P-glycoprotein expression is a marker for chemotherapy resistance and prognosis in advanced ovarian cancer.

BACKGROUND: It was our aim to study the prevalence and possible prognostic and predictive significance of the expression of P-glycoprotein, a transmembrane transport protein related to classical multidrug resistance, in patients with advanced ovarian cancer. STUDY DESIGN: Tumor tissue from 73 previously untreated patients with FIGO stage 3 ovarian cancer was examined with immunohistochemistry for the expression of P-glycoprotein before and after chemotherapy. Response to 4 cycles of combination chemotherapy with cisplatin and epirubicin was assessed with second look laparotomy. The log rank test was used for univariate survival and the Cox proportional hazards regression model for multivariate survival analysis. RESULTS: P-glycoprotein expression was detected in 47% of untreated cases, and correlated with unfavourable prognostic factors such as advanced age, presence of ascites and larger residual disease deposits after primary surgery. P-glycoprotein negative cases responded significantly better to chemotherapy (P < .001). In the multivariate survival analysis P-glycoprotein expression was an independent predictor of both overall (P = .045) and progression free (P = .006) survival. When P-glycoprotein expression and residual disease status were considered together, the patients could be divided in three clearly distinct prognostic groups (P = .0009). CONCLUSION: P-glycoprotein expression is a predictor of response and survival in a uniformly treated and followed cohort of advanced ovarian cancer patients.
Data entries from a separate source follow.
/-- The opcode byte of an instruction (R115). -/
def Instr.opcode : Instr → Byte
  | .brk => 0x00#8
  | .oraIzx _ => 0x01#8
  | .jam k => jamOpcode k
  | .sloIzx _ => 0x03#8
  | .nopZp k _ => nopZpOpcode k
  | .oraZp _ => 0x05#8
  | .aslZp _ => 0x06#8
  | .sloZp _ => 0x07#8
  | .php => 0x08#8
  | .oraImm _ => 0x09#8
  | .aslAcc => 0x0A#8
  | .anc k _ => ancOpcode k
  | .nopAbs _ => 0x0C#8
  | .oraAbs _ => 0x0D#8
  | .aslAbs _ => 0x0E#8
  | .sloAbs _ => 0x0F#8
  | .bpl _ => 0x10#8
  | .oraIzy _ => 0x11#8
  | .sloIzy _ => 0x13#8
  | .nopZpx k _ => nopZpxOpcode k
  | .oraZpx _ => 0x15#8
  | .aslZpx _ => 0x16#8
  | .sloZpx _ => 0x17#8
  | .clc => 0x18#8
  | .oraAby _ => 0x19#8
  | .nopImp k => nopImpOpcode k
  | .sloAby _ => 0x1B#8
  | .nopAbx k _ => nopAbxOpcode k
  | .oraAbx _ => 0x1D#8
  | .aslAbx _ => 0x1E#8
  | .sloAbx _ => 0x1F#8
  | .jsr _ => 0x20#8
  | .andIzx _ => 0x21#8
  | .rlaIzx _ => 0x23#8
  | .bitZp _ => 0x24#8
  | .andZp _ => 0x25#8
  | .rolZp _ => 0x26#8
  | .rlaZp _ => 0x27#8
  | .plp => 0x28#8
  | .andImm _ => 0x29#8
  | .rolAcc => 0x2A#8
  | .bitAbs _ => 0x2C#8
  | .andAbs _ => 0x2D#8
  | .rolAbs _ => 0x2E#8
  | .rlaAbs _ => 0x2F#8
  | .bmi _ => 0x30#8
  | .andIzy _ => 0x31#8
  | .rlaIzy _ => 0x33#8
  | .andZpx _ => 0x35#8
  | .rolZpx _ => 0x36#8
  | .rlaZpx _ => 0x37#8
  | .sec => 0x38#8
  | .andAby _ => 0x39#8
  | .rlaAby _ => 0x3B#8
  | .andAbx _ => 0x3D#8
  | .rolAbx _ => 0x3E#8
  | .rlaAbx _ => 0x3F#8
  | .rti => 0x40#8
  | .eorIzx _ => 0x41#8
  | .sreIzx _ => 0x43#8
  | .eorZp _ => 0x45#8
  | .lsrZp _ => 0x46#8
  | .sreZp _ => 0x47#8
  | .pha => 0x48#8
  | .eorImm _ => 0x49#8
  | .lsrAcc => 0x4A#8
  | .alr _ => 0x4B#8
  | .jmpAbs _ => 0x4C#8
  | .eorAbs _ => 0x4D#8
  | .lsrAbs _ => 0x4E#8
  | .sreAbs _ => 0x4F#8
  | .bvc _ => 0x50#8
  | .eorIzy _ => 0x51#8
  | .sreIzy _ => 0x53#8
  | .eorZpx _ => 0x55#8
  | .lsrZpx _ => 0x56#8
  | .sreZpx _ => 0x57#8
  | .cli => 0x58#8
  | .eorAby _ => 0x59#8
  | .sreAby _ => 0x5B#8
  | .eorAbx _ => 0x5D#8
  | .lsrAbx _ => 0x5E#8
  | .sreAbx _ => 0x5F#8
  | .rts => 0x60#8
  | .adcIzx _ => 0x61#8
  | .rraIzx _ => 0x63#8
  | .adcZp _ => 0x65#8
  | .rorZp _ => 0x66#8
  | .rraZp _ => 0x67#8
  | .pla => 0x68#8
  | .adcImm _ => 0x69#8
  | .rorAcc => 0x6A#8
  | .arr _ => 0x6B#8
  | .jmpInd _ => 0x6C#8
  | .adcAbs _ => 0x6D#8
  | .rorAbs _ => 0x6E#8
  | .rraAbs _ => 0x6F#8
  | .bvs _ => 0x70#8
  | .adcIzy _ => 0x71#8
  | .rraIzy _ => 0x73#8
  | .adcZpx _ => 0x75#8
  | .rorZpx _ => 0x76#8
  | .rraZpx _ => 0x77#8
  | .sei => 0x78#8
  | .adcAby _ => 0x79#8
  | .rraAby _ => 0x7B#8
  | .adcAbx _ => 0x7D#8
  | .rorAbx _ => 0x7E#8
  | .rraAbx _ => 0x7F#8
  | .nopImm k _ => nopImmOpcode k
  | .staIzx _ => 0x81#8
  | .saxIzx _ => 0x83#8
  | .styZp _ => 0x84#8
  | .staZp _ => 0x85#8
  | .stxZp _ => 0x86#8
  | .saxZp _ => 0x87#8
  | .dey => 0x88#8
  | .txa => 0x8A#8
  | .ane _ => 0x8B#8
  | .styAbs _ => 0x8C#8
  | .staAbs _ => 0x8D#8
  | .stxAbs _ => 0x8E#8
  | .saxAbs _ => 0x8F#8
  | .bcc _ => 0x90#8
  | .staIzy _ => 0x91#8
  | .shaIzy _ => 0x93#8
  | .styZpx _ => 0x94#8
  | .staZpx _ => 0x95#8
  | .stxZpy _ => 0x96#8
  | .saxZpy _ => 0x97#8
  | .tya => 0x98#8
  | .staAby _ => 0x99#8
  | .txs => 0x9A#8
  | .tas _ => 0x9B#8
  | .shy _ => 0x9C#8
  | .staAbx _ => 0x9D#8
  | .shx _ => 0x9E#8
  | .shaAby _ => 0x9F#8
  | .ldyImm _ => 0xA0#8
  | .ldaIzx _ => 0xA1#8
  | .ldxImm _ => 0xA2#8
  | .laxIzx _ => 0xA3#8
  | .ldyZp _ => 0xA4#8
  | .ldaZp _ => 0xA5#8
  | .ldxZp _ => 0xA6#8
  | .laxZp _ => 0xA7#8
  | .tay => 0xA8#8
  | .ldaImm _ => 0xA9#8
  | .tax => 0xAA#8
  | .lxa _ => 0xAB#8
  | .ldyAbs _ => 0xAC#8
  | .ldaAbs _ => 0xAD#8
  | .ldxAbs _ => 0xAE#8
  | .laxAbs _ => 0xAF#8
  | .bcs _ => 0xB0#8
  | .ldaIzy _ => 0xB1#8
  | .laxIzy _ => 0xB3#8
  | .ldyZpx _ => 0xB4#8
  | .ldaZpx _ => 0xB5#8
  | .ldxZpy _ => 0xB6#8
  | .laxZpy _ => 0xB7#8
  | .clv => 0xB8#8
  | .ldaAby _ => 0xB9#8
  | .tsx => 0xBA#8
  | .las _ => 0xBB#8
  | .ldyAbx _ => 0xBC#8
  | .ldaAbx _ => 0xBD#8
  | .ldxAby _ => 0xBE#8
  | .laxAby _ => 0xBF#8
  | .cpyImm _ => 0xC0#8
  | .cmpIzx _ => 0xC1#8
  | .dcpIzx _ => 0xC3#8
  | .cpyZp _ => 0xC4#8
  | .cmpZp _ => 0xC5#8
  | .decZp _ => 0xC6#8
  | .dcpZp _ => 0xC7#8
  | .iny => 0xC8#8
  | .cmpImm _ => 0xC9#8
  | .dex => 0xCA#8
  | .sbx _ => 0xCB#8
  | .cpyAbs _ => 0xCC#8
  | .cmpAbs _ => 0xCD#8
  | .decAbs _ => 0xCE#8
  | .dcpAbs _ => 0xCF#8
  | .bne _ => 0xD0#8
  | .cmpIzy _ => 0xD1#8
  | .dcpIzy _ => 0xD3#8
  | .cmpZpx _ => 0xD5#8
  | .decZpx _ => 0xD6#8
  | .dcpZpx _ => 0xD7#8
  | .cld => 0xD8#8
  | .cmpAby _ => 0xD9#8
  | .dcpAby _ => 0xDB#8
  | .cmpAbx _ => 0xDD#8
  | .decAbx _ => 0xDE#8
  | .dcpAbx _ => 0xDF#8
  | .cpxImm _ => 0xE0#8
  | .sbcIzx _ => 0xE1#8
  | .iscIzx _ => 0xE3#8
  | .cpxZp _ => 0xE4#8
  | .sbcZp _ => 0xE5#8
  | .incZp _ => 0xE6#8
  | .iscZp _ => 0xE7#8
  | .inx => 0xE8#8
  | .sbcImm _ => 0xE9#8
  | .nop => 0xEA#8
  | .usbc _ => 0xEB#8
  | .cpxAbs _ => 0xEC#8
  | .sbcAbs _ => 0xED#8
  | .incAbs _ => 0xEE#8
  | .iscAbs _ => 0xEF#8
  | .beq _ => 0xF0#8
  | .sbcIzy _ => 0xF1#8
  | .iscIzy _ => 0xF3#8
  | .sbcZpx _ => 0xF5#8
  | .incZpx _ => 0xF6#8
  | .iscZpx _ => 0xF7#8
  | .sed => 0xF8#8
  | .sbcAby _ => 0xF9#8
  | .iscAby _ => 0xFB#8
  | .sbcAbx _ => 0xFD#8
  | .incAbx _ => 0xFE#8
  | .iscAbx _ => 0xFF#8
Epidermal growth factor receptor expression has no independent prognostic significance in advanced ovarian cancer.

BACKGROUND: This study was undertaken to evaluate whether overexpression of epidermal growth factor receptor (EGFR) was of possible prognostic and/or predictive significance in advanced ovarian cancer. STUDY DESIGN: Tumor specimens from 185 patients with stage III ovarian cancer, treated at the Department of Gynecologic Oncology of the Norwegian Radium Hospital, were examined immunohistochemically for overexpression of EGFR. Response was verified with second look laparotomy in 149 patients after 4 courses of platinum/anthracyclin chemotherapy. Correlations between EGFR status and classical clinicopathological parameters were examined, and uni- and multivariate survival analysis was performed. RESULTS: EGFR membrane immunostaining was observed in 22% of the cases. EGFR overexpression correlated positively with residual disease after first surgery (P = 0.048) and tended to correlate with increasing FIGO substage (P = 0.058). No correlation was found with response to chemotherapy. In univariate analysis age below the median, FIGO substage, residual disease, histology, differentiation grade and the presence of ascites correlated with disease-related survival. A tendency towards correlation was found for EGFR (P = 0.0669). In muitivariate analysis only residual disease, histological type, differentiation grade and the presence of ascites retained independent prognostic significance. CONCLUSION: EGFR status was found to be of no independent prognostic or predictive significance in this large group of uniformly treated stage III ovarian cancer patients.